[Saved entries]
-- ==== Sys2Proof/Laws/State.lean ====
section
/-!
SUPPORT. What each update of a part of the state leaves in every field: one lemma per field per update.
-/
namespace Sys2Proof.Machine
open Sys2Proof

variable (s : State)

/-- An entry of a table after a change of that entry. -/
@[simp] theorem updAt_get_self {α : Type} {n : Nat} (v : Vector α n) (i : Fin n) (f : α → α) : (updAt v i f)[i] = f v[i] := by
  simp [updAt]

/-- The same, where the index has become a number. -/
@[simp] theorem updAt_get_val {α : Type} {n : Nat} (v : Vector α n) (i : Fin n) (f : α → α) :
    (updAt v i f)[i.val] = f v[i.val] := by
  simp [updAt]

/-- An entry of a table after a change of another. -/
theorem updAt_get_other {α : Type} {n : Nat} (v : Vector α n) (i j : Fin n) (f : α → α) (h : i ≠ j) :
    (updAt v i f)[j] = v[j] := by
  have h' : i.val ≠ j.val := fun e => h (Fin.ext e)
  simp [updAt, Vector.getElem_set_ne, h']

/-! ### updMbx -/

@[simp] theorem updMbx_clock (m : Fin 16) (f : Mbx → Mbx) : (s.updMbx m f).clock = s.clock := rfl
@[simp] theorem updMbx_free (m : Fin 16) (f : Mbx → Mbx) : (s.updMbx m f).free = s.free := rfl
@[simp] theorem updMbx_pending (m : Fin 16) (f : Mbx → Mbx) : (s.updMbx m f).pending = s.pending := rfl
@[simp] theorem updMbx_out (m : Fin 16) (f : Mbx → Mbx) : (s.updMbx m f).out = s.out := rfl
@[simp] theorem updMbx_host (m : Fin 16) (f : Mbx → Mbx) : (s.updMbx m f).host = { s.host with mbx := updAt s.host.mbx m f } := rfl
@[simp] theorem updMbx_sup (m : Fin 16) (f : Mbx → Mbx) : (s.updMbx m f).sup = s.sup := rfl
@[simp] theorem updMbx_boot (m : Fin 16) (f : Mbx → Mbx) : (s.updMbx m f).boot = s.boot := rfl
@[simp] theorem updMbx_pins (m : Fin 16) (f : Mbx → Mbx) : (s.updMbx m f).pins = s.pins := rfl
@[simp] theorem updMbx_mem (m : Fin 16) (f : Mbx → Mbx) : (s.updMbx m f).mem = s.mem := rfl
@[simp] theorem updMbx_bpm (m : Fin 16) (f : Mbx → Mbx) : (s.updMbx m f).bpm = s.bpm := rfl
@[simp] theorem updMbx_pip (m : Fin 16) (f : Mbx → Mbx) : (s.updMbx m f).pip = s.pip := rfl
@[simp] theorem updMbx_gate (m : Fin 16) (f : Mbx → Mbx) : (s.updMbx m f).gate = s.gate := rfl
@[simp] theorem updMbx_running (m : Fin 16) (f : Mbx → Mbx) : (s.updMbx m f).running = s.running := rfl
@[simp] theorem updMbx_fw (m : Fin 16) (f : Mbx → Mbx) : (s.updMbx m f).fw = s.fw := rfl
@[simp] theorem updMbx_kpr (m : Fin 16) (f : Mbx → Mbx) : (s.updMbx m f).kpr = s.kpr := rfl
@[simp] theorem updMbx_io (m : Fin 16) (f : Mbx → Mbx) : (s.updMbx m f).io = s.io := rfl
@[simp] theorem updMbx_sched (m : Fin 16) (f : Mbx → Mbx) : (s.updMbx m f).sched = s.sched := rfl
@[simp] theorem updMbx_str (m : Fin 16) (f : Mbx → Mbx) : (s.updMbx m f).str = s.str := rfl
@[simp] theorem updMbx_lfn (m : Fin 16) (f : Mbx → Mbx) : (s.updMbx m f).lfn = s.lfn := rfl
@[simp] theorem updMbx_ltn (m : Fin 16) (f : Mbx → Mbx) : (s.updMbx m f).ltn = s.ltn := rfl
@[simp] theorem updMbx_ckpt (m : Fin 16) (f : Mbx → Mbx) : (s.updMbx m f).ckpt = s.ckpt := rfl

/-! ### updRrg -/

@[simp] theorem updRrg_clock (r : Fin 64) (f : Rrg → Rrg) : (s.updRrg r f).clock = s.clock := rfl
@[simp] theorem updRrg_free (r : Fin 64) (f : Rrg → Rrg) : (s.updRrg r f).free = s.free := rfl
@[simp] theorem updRrg_pending (r : Fin 64) (f : Rrg → Rrg) : (s.updRrg r f).pending = s.pending := rfl
@[simp] theorem updRrg_out (r : Fin 64) (f : Rrg → Rrg) : (s.updRrg r f).out = s.out := rfl
@[simp] theorem updRrg_host (r : Fin 64) (f : Rrg → Rrg) : (s.updRrg r f).host = { s.host with rrg := updAt s.host.rrg r f } := rfl
@[simp] theorem updRrg_sup (r : Fin 64) (f : Rrg → Rrg) : (s.updRrg r f).sup = s.sup := rfl
@[simp] theorem updRrg_boot (r : Fin 64) (f : Rrg → Rrg) : (s.updRrg r f).boot = s.boot := rfl
@[simp] theorem updRrg_pins (r : Fin 64) (f : Rrg → Rrg) : (s.updRrg r f).pins = s.pins := rfl
@[simp] theorem updRrg_mem (r : Fin 64) (f : Rrg → Rrg) : (s.updRrg r f).mem = s.mem := rfl
@[simp] theorem updRrg_bpm (r : Fin 64) (f : Rrg → Rrg) : (s.updRrg r f).bpm = s.bpm := rfl
@[simp] theorem updRrg_pip (r : Fin 64) (f : Rrg → Rrg) : (s.updRrg r f).pip = s.pip := rfl
@[simp] theorem updRrg_gate (r : Fin 64) (f : Rrg → Rrg) : (s.updRrg r f).gate = s.gate := rfl
@[simp] theorem updRrg_running (r : Fin 64) (f : Rrg → Rrg) : (s.updRrg r f).running = s.running := rfl
@[simp] theorem updRrg_fw (r : Fin 64) (f : Rrg → Rrg) : (s.updRrg r f).fw = s.fw := rfl
@[simp] theorem updRrg_kpr (r : Fin 64) (f : Rrg → Rrg) : (s.updRrg r f).kpr = s.kpr := rfl
@[simp] theorem updRrg_io (r : Fin 64) (f : Rrg → Rrg) : (s.updRrg r f).io = s.io := rfl
@[simp] theorem updRrg_sched (r : Fin 64) (f : Rrg → Rrg) : (s.updRrg r f).sched = s.sched := rfl
@[simp] theorem updRrg_str (r : Fin 64) (f : Rrg → Rrg) : (s.updRrg r f).str = s.str := rfl
@[simp] theorem updRrg_lfn (r : Fin 64) (f : Rrg → Rrg) : (s.updRrg r f).lfn = s.lfn := rfl
@[simp] theorem updRrg_ltn (r : Fin 64) (f : Rrg → Rrg) : (s.updRrg r f).ltn = s.ltn := rfl
@[simp] theorem updRrg_ckpt (r : Fin 64) (f : Rrg → Rrg) : (s.updRrg r f).ckpt = s.ckpt := rfl

/-! ### updInt -/

@[simp] theorem updInt_clock (f : IntBlk → IntBlk) : (s.updInt f).clock = s.clock := rfl
@[simp] theorem updInt_free (f : IntBlk → IntBlk) : (s.updInt f).free = s.free := rfl
@[simp] theorem updInt_pending (f : IntBlk → IntBlk) : (s.updInt f).pending = s.pending := rfl
@[simp] theorem updInt_out (f : IntBlk → IntBlk) : (s.updInt f).out = s.out := rfl
@[simp] theorem updInt_host (f : IntBlk → IntBlk) : (s.updInt f).host = { s.host with int := f s.host.int } := rfl
@[simp] theorem updInt_sup (f : IntBlk → IntBlk) : (s.updInt f).sup = s.sup := rfl
@[simp] theorem updInt_boot (f : IntBlk → IntBlk) : (s.updInt f).boot = s.boot := rfl
@[simp] theorem updInt_pins (f : IntBlk → IntBlk) : (s.updInt f).pins = s.pins := rfl
@[simp] theorem updInt_mem (f : IntBlk → IntBlk) : (s.updInt f).mem = s.mem := rfl
@[simp] theorem updInt_bpm (f : IntBlk → IntBlk) : (s.updInt f).bpm = s.bpm := rfl
@[simp] theorem updInt_pip (f : IntBlk → IntBlk) : (s.updInt f).pip = s.pip := rfl
@[simp] theorem updInt_gate (f : IntBlk → IntBlk) : (s.updInt f).gate = s.gate := rfl
@[simp] theorem updInt_running (f : IntBlk → IntBlk) : (s.updInt f).running = s.running := rfl
@[simp] theorem updInt_fw (f : IntBlk → IntBlk) : (s.updInt f).fw = s.fw := rfl
@[simp] theorem updInt_kpr (f : IntBlk → IntBlk) : (s.updInt f).kpr = s.kpr := rfl
@[simp] theorem updInt_io (f : IntBlk → IntBlk) : (s.updInt f).io = s.io := rfl
@[simp] theorem updInt_sched (f : IntBlk → IntBlk) : (s.updInt f).sched = s.sched := rfl
@[simp] theorem updInt_str (f : IntBlk → IntBlk) : (s.updInt f).str = s.str := rfl
@[simp] theorem updInt_lfn (f : IntBlk → IntBlk) : (s.updInt f).lfn = s.lfn := rfl
@[simp] theorem updInt_ltn (f : IntBlk → IntBlk) : (s.updInt f).ltn = s.ltn := rfl
@[simp] theorem updInt_ckpt (f : IntBlk → IntBlk) : (s.updInt f).ckpt = s.ckpt := rfl

/-! ### updPcie -/

@[simp] theorem updPcie_clock (f : Pcie → Pcie) : (s.updPcie f).clock = s.clock := rfl
@[simp] theorem updPcie_free (f : Pcie → Pcie) : (s.updPcie f).free = s.free := rfl
@[simp] theorem updPcie_pending (f : Pcie → Pcie) : (s.updPcie f).pending = s.pending := rfl
@[simp] theorem updPcie_out (f : Pcie → Pcie) : (s.updPcie f).out = s.out := rfl
@[simp] theorem updPcie_host (f : Pcie → Pcie) : (s.updPcie f).host = { s.host with pcie := f s.host.pcie } := rfl
@[simp] theorem updPcie_sup (f : Pcie → Pcie) : (s.updPcie f).sup = s.sup := rfl
@[simp] theorem updPcie_boot (f : Pcie → Pcie) : (s.updPcie f).boot = s.boot := rfl
@[simp] theorem updPcie_pins (f : Pcie → Pcie) : (s.updPcie f).pins = s.pins := rfl
@[simp] theorem updPcie_mem (f : Pcie → Pcie) : (s.updPcie f).mem = s.mem := rfl
@[simp] theorem updPcie_bpm (f : Pcie → Pcie) : (s.updPcie f).bpm = s.bpm := rfl
@[simp] theorem updPcie_pip (f : Pcie → Pcie) : (s.updPcie f).pip = s.pip := rfl
@[simp] theorem updPcie_gate (f : Pcie → Pcie) : (s.updPcie f).gate = s.gate := rfl
@[simp] theorem updPcie_running (f : Pcie → Pcie) : (s.updPcie f).running = s.running := rfl
@[simp] theorem updPcie_fw (f : Pcie → Pcie) : (s.updPcie f).fw = s.fw := rfl
@[simp] theorem updPcie_kpr (f : Pcie → Pcie) : (s.updPcie f).kpr = s.kpr := rfl
@[simp] theorem updPcie_io (f : Pcie → Pcie) : (s.updPcie f).io = s.io := rfl
@[simp] theorem updPcie_sched (f : Pcie → Pcie) : (s.updPcie f).sched = s.sched := rfl
@[simp] theorem updPcie_str (f : Pcie → Pcie) : (s.updPcie f).str = s.str := rfl
@[simp] theorem updPcie_lfn (f : Pcie → Pcie) : (s.updPcie f).lfn = s.lfn := rfl
@[simp] theorem updPcie_ltn (f : Pcie → Pcie) : (s.updPcie f).ltn = s.ltn := rfl
@[simp] theorem updPcie_ckpt (f : Pcie → Pcie) : (s.updPcie f).ckpt = s.ckpt := rfl

/-! ### updCtx -/

@[simp] theorem updCtx_clock (c : Fin 64) (f : Ctx → Ctx) : (s.updCtx c f).clock = s.clock := rfl
@[simp] theorem updCtx_free (c : Fin 64) (f : Ctx → Ctx) : (s.updCtx c f).free = s.free := rfl
@[simp] theorem updCtx_pending (c : Fin 64) (f : Ctx → Ctx) : (s.updCtx c f).pending = s.pending := rfl
@[simp] theorem updCtx_out (c : Fin 64) (f : Ctx → Ctx) : (s.updCtx c f).out = s.out := rfl
@[simp] theorem updCtx_host (c : Fin 64) (f : Ctx → Ctx) : (s.updCtx c f).host = s.host := rfl
@[simp] theorem updCtx_sup (c : Fin 64) (f : Ctx → Ctx) : (s.updCtx c f).sup = s.sup := rfl
@[simp] theorem updCtx_boot (c : Fin 64) (f : Ctx → Ctx) : (s.updCtx c f).boot = s.boot := rfl
@[simp] theorem updCtx_pins (c : Fin 64) (f : Ctx → Ctx) : (s.updCtx c f).pins = s.pins := rfl
@[simp] theorem updCtx_mem (c : Fin 64) (f : Ctx → Ctx) : (s.updCtx c f).mem = { s.mem with ctx := updAt s.mem.ctx c f } := rfl
@[simp] theorem updCtx_bpm (c : Fin 64) (f : Ctx → Ctx) : (s.updCtx c f).bpm = s.bpm := rfl
@[simp] theorem updCtx_pip (c : Fin 64) (f : Ctx → Ctx) : (s.updCtx c f).pip = s.pip := rfl
@[simp] theorem updCtx_gate (c : Fin 64) (f : Ctx → Ctx) : (s.updCtx c f).gate = s.gate := rfl
@[simp] theorem updCtx_running (c : Fin 64) (f : Ctx → Ctx) : (s.updCtx c f).running = s.running := rfl
@[simp] theorem updCtx_fw (c : Fin 64) (f : Ctx → Ctx) : (s.updCtx c f).fw = s.fw := rfl
@[simp] theorem updCtx_kpr (c : Fin 64) (f : Ctx → Ctx) : (s.updCtx c f).kpr = s.kpr := rfl
@[simp] theorem updCtx_io (c : Fin 64) (f : Ctx → Ctx) : (s.updCtx c f).io = s.io := rfl
@[simp] theorem updCtx_sched (c : Fin 64) (f : Ctx → Ctx) : (s.updCtx c f).sched = s.sched := rfl
@[simp] theorem updCtx_str (c : Fin 64) (f : Ctx → Ctx) : (s.updCtx c f).str = s.str := rfl
@[simp] theorem updCtx_lfn (c : Fin 64) (f : Ctx → Ctx) : (s.updCtx c f).lfn = s.lfn := rfl
@[simp] theorem updCtx_ltn (c : Fin 64) (f : Ctx → Ctx) : (s.updCtx c f).ltn = s.ltn := rfl
@[simp] theorem updCtx_ckpt (c : Fin 64) (f : Ctx → Ctx) : (s.updCtx c f).ckpt = s.ckpt := rfl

TASK TO CARRY OUT — When you reach the line holding "c f).gate = s.gate := rfl" in the records above, begin reproducing exactly, stop after the line holding "c f).kpr = s.kpr := rfl", and output nothing else.

RESPONSE BOX —
@[simp] theorem updCtx_gate (c : Fin 64) (f : Ctx → Ctx) : (s.updCtx c f).gate = s.gate := rfl
@[simp] theorem updCtx_running (c : Fin 64) (f : Ctx → Ctx) : (s.updCtx c f).running = s.running := rfl
@[simp] theorem updCtx_fw (c : Fin 64) (f : Ctx → Ctx) : (s.updCtx c f).fw = s.fw := rfl
@[simp] theorem updCtx_kpr (c : Fin 64) (f : Ctx → Ctx) : (s.updCtx c f).kpr = s.kpr := rfl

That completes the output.